┌─ Provided information

-- ==== Sys2Proof/Machine/Grid.lean ====
section
/-! DEFINITION. The grid port (R209 to R239): its mode and start sequence, the PLL and the MAINS track, control pilot and
proximity, CHARGE with its limits and ride-through, SUPPLY with its island, and the energy meter. -/

namespace Sys2Proof.Machine

/-! ### Arithmetic -/

/-- 2^30 times the square root of 3, rounded down. -/
def sqrt3 : Nat := 1859775393

/-- 2^30 times the square root of 2, rounded down. -/
def sqrt2 : Nat := 1518500249

/-- The current (mA) that a power (W) takes at a line voltage (0.1 V), three-phase (R222); without voltage, no limit. -/
def lineCurrent (p vll : Nat) : Nat := if vll = 0 then 1000000000 else p * 10000 * 2 ^ 30 / (sqrt3 * vll)

/-- The power (W) of a current (mA) at a line voltage (0.1 V), three-phase. -/
def linePower (i vll : Nat) : Nat := sqrt3 * vll * i / (10000 * 2 ^ 30)

/-- STATE of the port; an entry to 3 in CHARGE starts a new session of the meter, an entry to 4 raises GRD_RUNNING (R224,
R229, R235). -/
def Dev.gridState (d : Dev) (st : Nat) : Dev :=
  let was := d.n Obj.STATE_5000
  let d1 := (d.setO Obj.STATE_5000 st).when (st == 3 && was != 3 && !d.grid.island) (fun d => d.setO Obj.E_SESSION 0)
  d1.when (st == 4 && was == 3) (fun d => d.event 0x69)

/-! ### GRD_MODE (R210) -/

/-- The checks of a GRD_MODE write (R210, R510). -/
def Dev.grdModeCheck (d : Dev) (v : Int) : Nat :=
  if v < 0 ∨ 2 < v then resRange
  else if v = 0 then 0
  else
    let a := d.ahead
    if a.o Obj.GRD_MODE ≠ 0 ∨ a.o Obj.VDC_MAX < 700 ∨ d.startBlocked .grd then resState else 0

/-- A GRD_MODE write (R210). -/
def Dev.grdModeWrite (d : Dev) (v : Int) : Dev :=
  let c := d.grdModeCheck v
  if c ≠ 0 then d.res c else (d.deliver Obj.GRD_MODE v).res 0

/-- A GRD_MODE write under the fuses: CHARGE and SUPPLY are functions of their own (R484). -/
def Dev.grdModePermitted (d : Dev) (v : Int) : Dev :=
  if v = 1 then d.allowed [2] (fun d => d.grdModeWrite v) else if v = 2 then d.allowed [3] (fun d => d.grdModeWrite v)
  else d.grdModeWrite v

/-- GRD_MODE_WRITE (R210). -/
def execGrdModeWrite (v : Int) (s : State) : Host.Outcome State Fault Refusal := s.serve (fun d => d.grdModePermitted v)

/-- The port stops switching, or gives up its start, and stands at `step` with STATE `st`; a stop of CHARGE raises
GRD_STOPPED (R225). -/
def Dev.gridStop (d : Dev) (st step : Nat) : Dev :=
  let charge := !d.grid.island && decide (2 ≤ d.grid.step)
  (d.gridOff st step).when charge (fun d => d.event 0x6A)

/-- GRD_MODE 0 as applied: a switching port ramps down, a waiting one is off (R225, R232). -/
def Dev.gridModeOff (d : Dev) : Dev :=
  if d.grid.step = 5 then (d.updGrid (fun g => { g with stop := 2 })).gridState 7
  else (((d.gridStop 0 0).setO Obj.LOCKED_5010 0).updGrid (fun g => { g with good := 0 }))

/-- A mode waits for its start conditions: STATE reads 1; with a site supply CHARGE waits for the line voltage (R210,
R224). -/
def Dev.gridWaits (d : Dev) : Dev :=
  let d1 := d.setO Obj.STATE_5000 1
  if d.o Obj.GRD_MODE == 1 && d.b Obj.CHARGE_SOURCE then
    let (d2, ready) := d1.startReady .grd
    d2.updGrid (fun g => { g with step := if ready then 2 else 0 })
  else d1.updGrid (fun g => { g with step := 1 })

/-- The objects a grid boundary applies (R41). -/
def Dev.gridOwns (d : Dev) (k : Nat) : Bool :=
  let i := keyIdx k
  (decide (0x5000 ≤ i) && decide (i < 0x5400)) ||
    (decide (i / 256 = 0x60) && decide (keySub k ≠ 0) && d.assignment (keySub k) / 8 == 3) || i == 0x6103

/-- The delivered writes of a grid boundary, in their order (R41, R42). -/
def Dev.gridWrites (d : Dev) : Dev :=
  let ctrl := d.writes.filter (fun w => w.key == Obj.GRD_MODE)
  ctrl.foldl (fun d w => if w.val = 0 then d.gridModeOff else d) (d.applyWrites d.gridOwns)

/-! ### Control pilot and proximity (R218 to R221) -/

/-- The pilot state of a level (0.1 V), as CP_STATE codes it. -/
def pilotLevel (v : Int) : Nat :=
  if 110 ≤ v ∧ v ≤ 130 then 1 else if 80 ≤ v ∧ v ≤ 100 then 2 else if 50 ≤ v ∧ v ≤ 70 then 3
  else if 20 ≤ v ∧ v ≤ 40 then 4 else if -10 ≤ v ∧ v ≤ 10 then 5 else 7

/-- The pilot state of a reading: levels in 0.1 V, frequency in Hz (R218). -/
def pilotState (pos neg : Int) (freq : Nat) (steady : Bool) : Nat :=
  if steady then (if -130 ≤ pos ∧ pos ≤ -110 then 6 else pilotLevel pos)
  else if neg < -130 ∨ -110 < neg ∨ freq < 980 ∨ 1020 < freq then 7 else pilotLevel pos

/-- The pilot current (0.1 A) of a duty cycle (0.1 %) (R219). -/
def pilotCurrent (duty : Nat) : Nat :=
  if duty < 80 then 0 else if duty < 100 then 60 else if duty ≤ 850 then duty * 6 / 10
  else if duty ≤ 960 then (duty - 640) * 5 / 2 else if duty ≤ 970 then 800 else 0

/-- The pilot or the connector ends a charge: a Domain-stop (R225). -/
def Dev.chargeFault (d : Dev) : Dev :=
  if d.grid.island ∨ d.b Obj.CHARGE_SOURCE ∨ d.grid.step < 2 then d
  else (d.gridStop 0 0).raise 0x3483 true { ini := 0x22, acc := 5 }

/-- What a new pilot state or pilot current does to a charge at a station (R225). -/
def Dev.pilotActs (d : Dev) : Dev :=
  let st := d.n Obj.CP_STATE
  if 4 ≤ st then d.chargeFault
  else
    let d1 := d.causeGone 0x3483
    if d1.grid.island ∨ d1.b Obj.CHARGE_SOURCE ∨ d1.grid.step < 2 then d1
    else if st = 3 ∧ d1.o Obj.CP_CURRENT ≠ 0 then d1
    else if st = 2 ∧ d1.grid.step = 2 ∧ d1.o Obj.CP_CURRENT ≠ 0 then d1
    else if d1.grid.step = 5 then d1.updGrid (fun g => { g with stop := if g.stop = 2 then 2 else 1 })
    else d1.gridStop 1 1

/-- A new pilot state taken (R218). -/
def Dev.setPilot (d : Dev) (st : Nat) : Dev :=
  if d.n Obj.CP_STATE = st then d else ((d.setO Obj.CP_STATE st).event 0x62).pilotActs

/-- PILOT_READING (R218, R219): levels in 0.1 V, frequency in Hz, duty in 0.1 %. -/
def Dev.pilotReading (d : Dev) (pos neg : Int) (freq duty : Nat) (steady : Bool) : Dev :=
  let st := pilotState pos neg freq steady
  let duty := if steady then (if 0 < pos then 1000 else 0) else min duty 1000
  let g := d.grid
  let runs := if st = g.pilot then min 3 (g.pilotRuns + 1) else 1
  let near := decide (duty ≤ g.duty + 5) && decide (g.duty ≤ duty + 5)
  let dutyRuns := if near then min 4 (g.dutyRuns + 1) else 1
  let i := pilotCurrent duty
  let d1 := (d.setO Obj.CP_DUTY duty).updGrid (fun g => { g with
    pilot := st, pilotRuns := runs, duty := if near then g.duty else duty, dutyRuns := dutyRuns })
  let d2 := if dutyRuns = 3 ∧ d1.n Obj.CP_CURRENT ≠ i then ((d1.setO Obj.CP_CURRENT i).event 0x63).pilotActs else d1
  let d3 := d2.when (dutyRuns == 3 && decide (30 ≤ duty) && decide (duty < 70))
    (fun d => d.raise 0x308D false { ini := 0x22, acc := 5 })
  if runs = 3 ∧ d3.grid.inserted then d3.setPilot st else d3

/-- PILOT_READING (R218). -/
def execPilotReading (pos neg : Int) (freq duty : Nat) (steady : Bool) (s : State) : Host.Outcome State Fault Refusal :=
  s.live (fun d => d.pilotReading pos neg freq duty steady)

/-- The cable current of a proximity resistance, 0 for none or invalid (R220). -/
def cableCurrent (ohm : Nat) : Nat :=
  if 1100 ≤ ohm ∧ ohm ≤ 2460 then 13 else if 400 ≤ ohm ∧ ohm ≤ 936 then 20 else if 164 ≤ ohm ∧ ohm ≤ 308 then 32
  else if 80 ≤ ohm ∧ ohm ≤ 140 then 63 else 0

/-- The value a proximity sample stands for: 256 for no connector, else the cable current (R220). -/
def proximityClass (ohm : Nat) : Nat := if 4000 < ohm then 256 else cableCurrent ohm

/-- A connector on the terminals of a running island (R232). -/
def Dev.foreignSource (d : Dev) : Dev :=
  if d.grid.island then ((d.gridOff 0 0).event 0x68).raise 0x3486 true { ini := 0x32, acc := 5 } else d

/-- PROXIMITY_SAMPLE (R220): a new value after 3 equal samples. -/
def Dev.proximitySample (d : Dev) (ohm : Nat) : Dev :=
  let c := proximityClass ohm
  let g := d.grid
  let runs := if c = proximityClass g.prox then min 3 (g.proxRuns + 1) else 1
  let d1 := (d.setO Obj.PP_OHM (min ohm 65535 : Nat)).updGrid (fun g => { g with prox := min ohm 65535, proxRuns := runs })
  if runs < 3 then d1
  else
    let ins := c != 256
    let d2 := (d1.setO Obj.CABLE_CURRENT (if ins then c else 0)).updGrid (fun g => { g with inserted := ins })
    let d3 := if !ins ∧ g.inserted then (d2.chargeFault).setPilot 0 else d2
    d3.when (ins && !g.inserted) (fun d => d.foreignSource)

/-- PROXIMITY_SAMPLE (R220). -/
def execProximitySample (ohm : Nat) (s : State) : Host.Outcome State Fault Refusal := s.live (fun d => d.proximitySample ohm)

/-! ### The start of CHARGE (R224) -/

/-- Whether a source's main is closed. -/
def Dev.anyMain (d : Dev) : Bool := d.mainClosed 0 || d.mainClosed 1

/-- S2_CLOSE (R224 step 1). -/
def execS2Close (s : State) : Host.Outcome State Fault Refusal :=
  s.live (fun d => d.when (d.o Obj.GRD_MODE == 1 && !(d.b Obj.CHARGE_SOURCE) && d.grid.step == 1 && d.grid.inserted &&
      d.o Obj.CABLE_CURRENT != 0 && d.o Obj.CP_STATE == 2 && decide (60 ≤ d.o Obj.CP_CURRENT) && d.anyMain &&
      decide (6500 ≤ d.o Obj.VDC) && !(d.startBlocked .grd) && d.gatesFree .grd)
    (fun d =>
      let (d1, ready) := d.startReady .grd
      d1.when ready (fun d => (d.setO Obj.S2 1).updGrid (fun g => { g with step := 2 }))))

/-- LINE_VOLTAGE_WAIT_TIMEOUT (R224 step 2): 10 s after pilot C. -/
def execLineVoltageWaitTimeout (s : State) : Host.Outcome State Fault Refusal :=
  s.live (fun d => d.when (d.grid.step == 2 && !(d.b Obj.CHARGE_SOURCE) && d.o Obj.CP_STATE == 3 && d.o Obj.GRD_MODE == 1)
    (fun d => d.gridOff 1 1))

/-! ### PLL (R215, R216) -/

/-- Whether FREQ (mHz) lies within `lo` to `hi` per cent of F_NOM. -/
def Dev.freqWithin (d : Dev) (freq lo hi : Nat) : Bool :=
  decide (lo * d.n Obj.F_NOM * 1000 ≤ 100 * freq) && decide (100 * freq ≤ hi * d.n Obj.F_NOM * 1000)

/-- The PLL loses lock; while STATE is 3 to 6 that is a Domain-stop (R215, R227). -/
def Dev.pllLost (d : Dev) : Dev :=
  let d1 := ((d.setO Obj.LOCKED_5010 0).updGrid (fun g => { g with good := 0, errSince := none, lowSince := none })).event 0x61
  if d1.grid.step = 5 ∧ 3 ≤ d1.n Obj.STATE_5000 ∧ d1.n Obj.STATE_5000 ≤ 6 then
    d1.raise 0x3482 false { ini := 0x22, acc := 5 }
  else d1.when (d1.grid.step == 4) (fun d => (d.setO Obj.STATE_5000 2).updGrid (fun g => { g with step := 3 }))

/-- The MAINS update of a locked PLL: the angle of the grid, or the last rate while it coasts (R215, R216). -/
def Dev.pllUpdate (d : Dev) (i : GridIn) : Dev :=
  if i.vll < 2000 then (d.extrapolate .mains).trackWrites .mains
  else d.sourceUpdate .mains (nearestTurn (d.extrapolated .mains (d.value .mains)).1 i.angle * 65536 + i.angle)
    ((i.freq : Int) * 65536 / 1000) false

/-- The PLL at one boundary of CHARGE (R215). -/
def Dev.pll (d : Dev) (i : GridIn) : Dev :=
  let d0 := d.when (i.sequence == 2 && d.o Obj.SEQUENCE != 2) (fun d => d.raise 0x308C false { ini := 0x32, acc := 5 })
  let g := d0.grid
  if !(d0.b Obj.LOCKED_5010) then
    let ok := decide (i.phaseErr < 364) && d0.freqWithin i.freq 95 103 && i.sequence == 1
    let good := if ok then g.good + 1 else 0
    if 5 * d0.n Obj.CARRIER_N ≤ good then
      ((((d0.setO Obj.LOCKED_5010 1).updGrid (fun g => { g with good := 0, errSince := none, lowSince := none })).event
        0x60).pllUpdate i)
    else d0.updGrid (fun g => { g with good := good })
  else
    let coast := decide (i.vll < 2000)
    let since (c : Bool) (t : Option Nat) : Option Nat := if c then (match t with
      | some x => some x
      | none => some d0.wall) else none
    let err := since (!coast && decide (1820 < i.phaseErr)) g.errSince
    let low := since (decide (i.vll < 800)) g.lowSince
    let past (t : Option Nat) (n : Nat) : Bool := match t with
      | some x => decide (x + n ≤ d0.wall)
      | none => false
    let d1 := d0.updGrid (fun g => { g with errSince := err, lowSince := low })
    if past err 20000000 || past low 150000000 || (!coast && !(d1.freqWithin i.freq 90 110)) then d1.pllLost
    else d1.pllUpdate i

└─

Task instructions:
Please restate the records word for word. Go from the first line to the line with "### Arithmetic -/" and include both.

Exercise output:
-- ==== Sys2Proof/Machine/Grid.lean ====
section
/-! DEFINITION. The grid port (R209 to R239): its mode and start sequence, the PLL and the MAINS track, control pilot and
proximity, CHARGE with its limits and ride-through, SUPPLY with its island, and the energy meter. -/

namespace Sys2Proof.Machine

/-! ### Arithmetic -/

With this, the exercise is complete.